Creates a data generating mechanism (DGM) for survival simulations based on the German Breast Cancer Study Group (GBSG) dataset. Supports heterogeneous treatment effects via treatment-subgroup interactions.
Arguments
- model
Character. Either "alt" for alternative hypothesis with heterogeneous treatment effects, or "null" for uniform treatment effect. Default: "alt"
- k_treat
Numeric. Treatment effect multiplier applied to the treatment coefficient from the fitted AFT model. Values > 1 strengthen the treatment effect. Default: 1
- k_inter
Numeric. Interaction effect multiplier for the treatment-subgroup interaction (z1 * z3). Only used when model = "alt". Higher values create more heterogeneity between HR(H) and HR(Hc). Default: 1
- k_z3
Numeric. Effect multiplier for the z3 (menopausal status) coefficient. Default: 1
- z1_quantile
Numeric. Quantile threshold for z1 (estrogen receptor). Observations with ER <= quantile are coded as z1 = 1. Default: 0.25
- n_super
Integer. Size of super-population for empirical HR estimation. Default: 5000
- cens_type
Character. Censoring distribution type: "weibull" or "uniform". Default: "weibull"
- use_rand_params
Logical. If TRUE, modifies confounder coefficients using estimates from randomized subset (meno == 0). Default: FALSE
- seed
Integer. Random seed for super-population generation. Default: 8316951
- verbose
Logical. Print diagnostic information.
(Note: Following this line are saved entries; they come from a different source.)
/-- The empty set of causes. -/
def CauseSet.empty : CauseSet := ⟨false, false, false, false⟩

/-- The same entry for each of the sources 1 to 22. -/
def PerOwned.const {α : Type} (x : α) : PerOwned α := ⟨.const x, .const x, .const x, x, x⟩

/-- The default source classes (R143). -/
def Params.defaultSourceClasses : PerOwned AlarmClass :=
  { laneTamper := .const .lockdown, lineFault := .const .notice, cassetteTamper := .const .lockdown,
    rejectFull := .notice, intakeFull := .notice }

/-- The defaults of R182. -/
def Params.default : Params :=
  { laneCount := 1, denominations := .const none, classTable := List.replicate 64 .none,
    sourceClasses := Params.defaultSourceClasses, dualLimit := 0, approvalWindow := 120, takeTimeout := 45,
    lostLaneLimit := 120, quiesceTimeout := 15, periodicCount := 0, busyLevel := 6, maxRejects := 10,
    suspendThreshold := 4, lowLevels := .const 50, recycling := false, autoEnvelope := false }

/-- The count point record after a full reset (R159). -/
def CountPoint.reset : CountPoint :=
  { state := .idle, causes := .empty, pending := false, pendingCauses := .empty, number := 0, timer := none,
    writeBack := .empty, written := .empty, failures := .empty, release := .empty, pendingRelease := .empty,
    settled := 0, writtenOff := .zero, storedAfter := .zero }

/-- The Alarm Unit after a full reset (R141, R144, R145, R158). -/
def Alarms.reset : Alarms :=
  { samples := [], pattern := 0, inputs := ⟨false, .none⟩, sources := .const ⟨false, .none⟩, records := [],
    hold := false, lockdown := false, duress := false }

/-- The port record after a full reset (R173). -/
def Port.reset : Port :=
  { state := .idle, held := none, read := false, readOutReasons := .empty, readOutNumbers := [], sdout := [] }

/-- The DW8 right after a full reset (section 8.7), with no cassette in any position and both vaults present (DESIGN CHOICE,
log entry 2), the staging gate set into staging (DESIGN CHOICE, log entry 26), the intake head having been sent ACCEPT OFF and
RETURN ESCROW (R96), and no command waiting. -/
def State.reset : State :=
  { tickets := [], pickQueue := [], nextNumber := 1, nextStamp := 0, slots := .const .empty, retiring := .const none,
    carries := .const .empty, tagLink := ⟨[], none⟩, rejectVault := .reset, intakeVault := .reset,
    gate := ⟨none, false, false, none⟩, picker := .reset, staging := .empty, sgate := .intoStaging, route := .free,
    retracts := [],
    presentations := .const none, sweepPending := true, sweepDone := false, handlings := .const .reset,
    intakeRec := .idleRec, headSent := [.acceptOff, .returnEscrow], lanes := .const .reset,
    ring := ⟨0, false, 0, none, false, none⟩, disputes := [], alarms := .reset, countPoint := .reset, balance := none,
    forming := none, port := .reset, reasons := .empty, changeSet := [], approvals := [], params := .default,
    wall := ⟨false, false, false⟩, clock := 0, pending := [] }

end Sys2Proof.Machine
end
Default: FALSE
Value
A list of class "gbsg_dgm" containing:
- df_super_rand
Data frame with randomized super-population including potential outcomes (theta_0, theta_1, loghr_po)
- hr_H_true
Empirical hazard ratio in harm subgroup (Cox-based)
- hr_Hc_true
Empirical hazard ratio in complement subgroup (Cox-based)
- hr_causal
Overall causal (ITT) hazard ratio (Cox-based)
- AHR
Overall average hazard ratio (from loghr_po)
- AHR_H_true
Average hazard ratio in harm subgroup
- AHR_Hc_true
Average hazard ratio in complement subgroup
- hazard_ratios
List matching generate_aft_dgm_flex output format
- model_params
List with AFT model parameters (mu, sigma, gamma, etc.)
- cens_params
List with censoring model parameters
- subgroup_info
List with subgroup definitions and true factor names
- analysis_vars
Character vector of analysis variable names
- model_type
Character indicating "alt" or "null"
Details
This version is aligned with generate_aft_dgm_flex() and
calculate_hazard_ratios() methodology, computing individual-level
potential outcomes and average hazard ratios (AHR).
Subgroup Definition
The harm subgroup H is defined as: z1 = 1 AND z3 = 1, where:
z1: Low estrogen receptor (ER <= 25th percentile by default)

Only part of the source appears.